How common Hogan’s experience is remains unclear. But an April ruling by the U.S. Ninth Circuit Court of Appeals found that the Department of Homeland Security, which oversees Customs and Border Protection, does have full authority to search any electronic devices without suspicion in the same way that it can inspect briefcases.

But congressional investigators say that copies of drives are sometimes made, meaning customs could be duplicating corporate secrets, legal and financial data, personal E-mails and photographs, along with stored passwords for accounts with companies ranging from Netflix to Bank of America.

The practice of storing and duplicating material might be something that both opponents and supporters of seizure could agree to regulate, says Kansas Republican Sen. Sam Brownback, an otherwise staunch supporter of customs’ authority. Larry Cunningham, an assistant district attorney from New York, told the hearing: “I am aware of no authority that would permit the government, without probable cause to believe it contains contraband, to keep a person’s laptop or to copy the contents of its files.”

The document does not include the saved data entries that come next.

/-- R42, R54: an AMEND of the start, the end, the length, the room or the head count of a BOOKED booking without an order, or of
a DISPLACED one, writes the new room and span, puts it on the target room's timeline and off its old one, keeps its handle,
source, series link and mark, and changes no other booking. R43, R99: an AMEND of the end or length of an AWAITING or IN_USE
booking writes the new end, and a WINDOW channel whose remaining reaches past it is shortened. R44: an AMEND of the note alone
writes, replaces or returns the note, and one whose note block is refused changes nothing. The model's choices here: a length
added to a start off the grid is log 42; that CONFLICT carries the handle in the way is log 18; and that a note-only AMEND is
refused BAD_FIELD in the last 5 minutes of an AWAITING or IN_USE booking and CLOSED in a recorded closure is log 53. -/
def Obligations.AmendMovesTheBooking : Prop :=
  (∀ (s s1 : State) (ref : HostRef) (tag : Byte) (f : AmendForm) (b : Booking) (e : Nat),
    s.taken (.amend tag f) = some (s1, ref) → s1.running = true → s1.catching = false → s1.lookup f.handle = .found b →
    b.handle = f.handle → b.state = .awaiting ∨ b.state = .inUse → f.startMin = none → f.room = none ∨ f.room = some b.room →
    f.headCount = none → f.note = none → amendFormOk f = true → f.handle.idx < s1.dir.entries.length →
    b.room < s1.rooms.length →
    (∃ last, f.endMin = some last ∧ f.length = none ∧ b.startMin < last ∧ e = (last + 4) / 5 * 5) ∨
      (∃ n, f.endMin = none ∧ f.length = some n ∧ 1 ≤ n ∧ e = (b.startMin + n + 4) / 5 * 5) →
    b.startMin + 5 ≤ e → e ≤ b.startMin + 1440 → (s1.room b.room).inTable = true →
    (e < s1.clock.minute + 5 → exec (.amend tag f) s = .next (s1.answered ref .badField [])) ∧
    (s1.clock.minute + 5 ≤ e → (s1.room b.room).service = .closing →
      exec (.amend tag f) s = .next (s1.answered ref .wait [])) ∧
    (s1.clock.minute + 5 ≤ e → (s1.room b.room).service ≠ .closing →
      ((s1.room b.room).closedFor b.startMin e = true → exec (.amend tag f) s = .next (s1.answered ref .closed [])) ∧
      ((s1.room b.room).closedFor b.startMin e = false →
        (∀ h, s1.blocker b.room (some b.handle) b.startMin e = some h →
          exec (.amend tag f) s = .next (s1.answered ref .conflict [.handle (some h)])) ∧
        (s1.blocker b.room (some b.handle) b.startMin e = none →
          ∃ t, exec (.amend tag f) s = .next t ∧ t.bookingAt f.handle.idx = some { b with endMin := e } ∧
            f.handle ∈ (t.room b.room).timeline ∧ (∀ r, r ≠ b.room → t.room r = s1.room r) ∧
            (∀ j, j ≠ f.handle.idx → t.bookingAt j = s1.bookingAt j) ∧
            (∀ c, b.timer = some c →
              ((s1.channel c).mode = .window → c < s1.bank.channels.length → t.channel c = { s1.channel c with
                remaining := min (s1.channel c).remaining ((e - s1.clock.minute) * 60 - s1.clock.second) }) ∧
              ((s1.channel c).mode = .watch → t.channel c = s1.channel c)) ∧
            (∀ d, b.timer ≠ some d → t.channel d = s1.channel d) ∧ t.store = s1.store ∧ t.catering = s1.catering ∧
            t.link = (s1.answer ref .ok [.num 4 (some e)]).link)))) ∧
  (∀ (s s1 : State) (ref : HostRef) (tag : Byte) (f : AmendForm) (b : Booking) (text : List Byte),
    s.taken (.amend tag f) = some (s1, ref) → s1.running = true → s1.catching = false → s1.lookup f.handle = .found b →
    b.handle = f.handle → f.startMin = none → f.endMin = none → f.length = none →
    f.room = none ∨ f.room = some b.room → f.headCount = none → f.note = some text → amendFormOk f = true →
    f.handle.idx < s1.dir.entries.length → b.room < s1.rooms.length →
    b.state = .booked ∧ s1.clock.minute + (s1.room b.room).earlyOpen < b.startMin ∨
      (b.state = .awaiting ∨ b.state = .inUse) ∧ s1.clock.minute + 5 ≤ b.endMin →
    (s1.room b.room).inTable = true → (s1.room b.room).closedFor b.startMin b.endMin = false →
    s1.blocker b.room (some b.handle) b.startMin b.endMin = none →
    (b.note = none → text ≠ [] → s1.store.freeCount < 65 → exec (.amend tag f) s = .next (s1.answered ref .noSpace [])) ∧
    (∀ note : Option Note,
      (text = [] ∧ note = none) ∨ (∃ n, text ≠ [] ∧ b.note = some n ∧ note = some ⟨n.block, text⟩) ∨
        (text ≠ [] ∧ b.note = none ∧ 65 ≤ s1.store.freeCount ∧ note = some ⟨s1.store.free.getD 0 0, text⟩) →
      ∃ t body, exec (.amend tag f) s = .next t ∧ t.bookingAt f.handle.idx = some { b with note := note } ∧
        (∀ j, j ≠ f.handle.idx → t.bookingAt j = s1.bookingAt j) ∧ t.bank = s1.bank ∧ t.catering = s1.catering ∧
        (∀ n, b.note = some n → text = [] → t.store.free = n.block :: s1.store.free ∧
          t.store.freeCount = s1.store.freeCount + 1) ∧
        (b.note = none → text ≠ [] → t.store.free = s1.store.free.drop 1 ∧
          t.store.freeCount + 1 = s1.store.freeCount) ∧
        (b.note.isSome = decide (text ≠ []) → t.store = s1.store) ∧
        f.handle ∈ (t.room b.room).timeline ∧ t.link = (s1.answer ref .ok body).link)) ∧
  (∀ (s s1 : State) (ref : HostRef) (tag : Byte) (f : AmendForm) (b : Booking),
    s.taken (.amend tag f) = some (s1, ref) → s1.running = true → s1.catching = false → s1.lookup f.handle = .found b →
    f.startMin = none → f.endMin = none → f.length = none → f.room = none ∨ f.room = some b.room → f.headCount = none →
    f.note.isSome = true → amendFormOk f = true → (s1.room b.room).inTable = true →
    (b.state = .awaiting ∨ b.state = .inUse → b.endMin < s1.clock.minute + 5 →
      exec (.amend tag f) s = .next (s1.answered ref .badField [])) ∧
    (b.state = .booked ∨ (b.state = .awaiting ∨ b.state = .inUse) ∧ s1.clock.minute + 5 ≤ b.endMin →
      (s1.room b.room).closedFor b.startMin b.endMin = true →
      exec (.amend tag f) s = .next (s1.answered ref .closed []))) ∧
  ∀ (s s1 : State) (ref : HostRef) (tag : Byte) (f : AmendForm) (b : Booking) (target : Nat) (sp : SpanOut),
    s.taken (.amend tag f) = some (s1, ref) → s1.running = true → s1.catching = false → s1.lookup f.handle = .found b →
    b.handle = f.handle → b.state = .booked ∨ b.state = .displaced → amendFormOk f = true → f.note = none →
    b.order = none → target = f.room.getD b.room → target < s1.rooms.length → f.handle.idx < s1.dir.entries.length →
    f.startMin.isSome = true ∨ f.endMin.isSome = true ∨ f.length.isSome = true ∨ target ≠ b.room ∨
      f.headCount.isSome = true ∨ b.state = .displaced →
    (f.startMin = none → b.state = .displaced → s1.clock.minute ≤ b.startMin) →
    (∀ m, f.startMin = some m → s1.clock.minute ≤ m) → amendSpan s1.clock.minute f b = some sp →
    (s1.room target).inTable = true → (s1.room target).service ≠ .closing →
    (s1.room target).closedFor sp.startMin sp.endMin = false →
    s1.blocker target (some b.handle) sp.startMin sp.endMin = none →
    (sp.startMin ≠ b.startMin ∨ b.state = .displaced → s1.seriesScope (sp.startMin / 1440) = false) →
      ∃ t body x, exec (.amend tag f) s = .next t ∧ t.bookingAt f.handle.idx = some x ∧
        x.handle = b.handle ∧ x.room = target ∧ x.startMin = sp.startMin ∧ x.endMin = sp.endMin ∧
        x.headCount = f.headCount.getD b.headCount ∧ x.organiser = b.organiser ∧ x.source = b.source ∧
        x.series = b.series ∧ x.mark = b.mark ∧ x.note = b.note ∧
        (b.checkin = .exempt → x.checkin = .exempt ∧
          x.state = if sp.startMin ≤ s1.clock.minute then .inUse else .booked) ∧
        (b.checkin = .required →
          s1.clock.minute + (s1.room target).earlyOpen < sp.startMin ∨ s1.panelAvailable target = false →
          x.checkin = .required ∧ x.state = .booked ∧ x.attendance = b.attendance) ∧
        b.handle ∈ (t.room target).timeline ∧ (target ≠ b.room → b.handle ∉ (t.room b.room).timeline) ∧
        (∀ r, r ≠ target → r ≠ b.room → t.room r = s1.room r) ∧
        (∀ j, j ≠ f.handle.idx → t.bookingAt j = s1.bookingAt j) ∧ t.store = s1.store ∧
        t.link = (s1.answer ref .ok body).link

Customs insists that terrorism and child pornography are sufficient justification for electronics searches. And even civil libertarians agree it makes sense for customs to search luggage, which could pose immediate dangers to aircraft and passengers. But, says Marc Rotenberg, executive director of the Electronic Privacy Information Center, “customs officials do not go through briefcases to review and copy paper business records or personal diaries, which is apparently what they are now doing in digital form. These pda’s don’t have bombs in them.”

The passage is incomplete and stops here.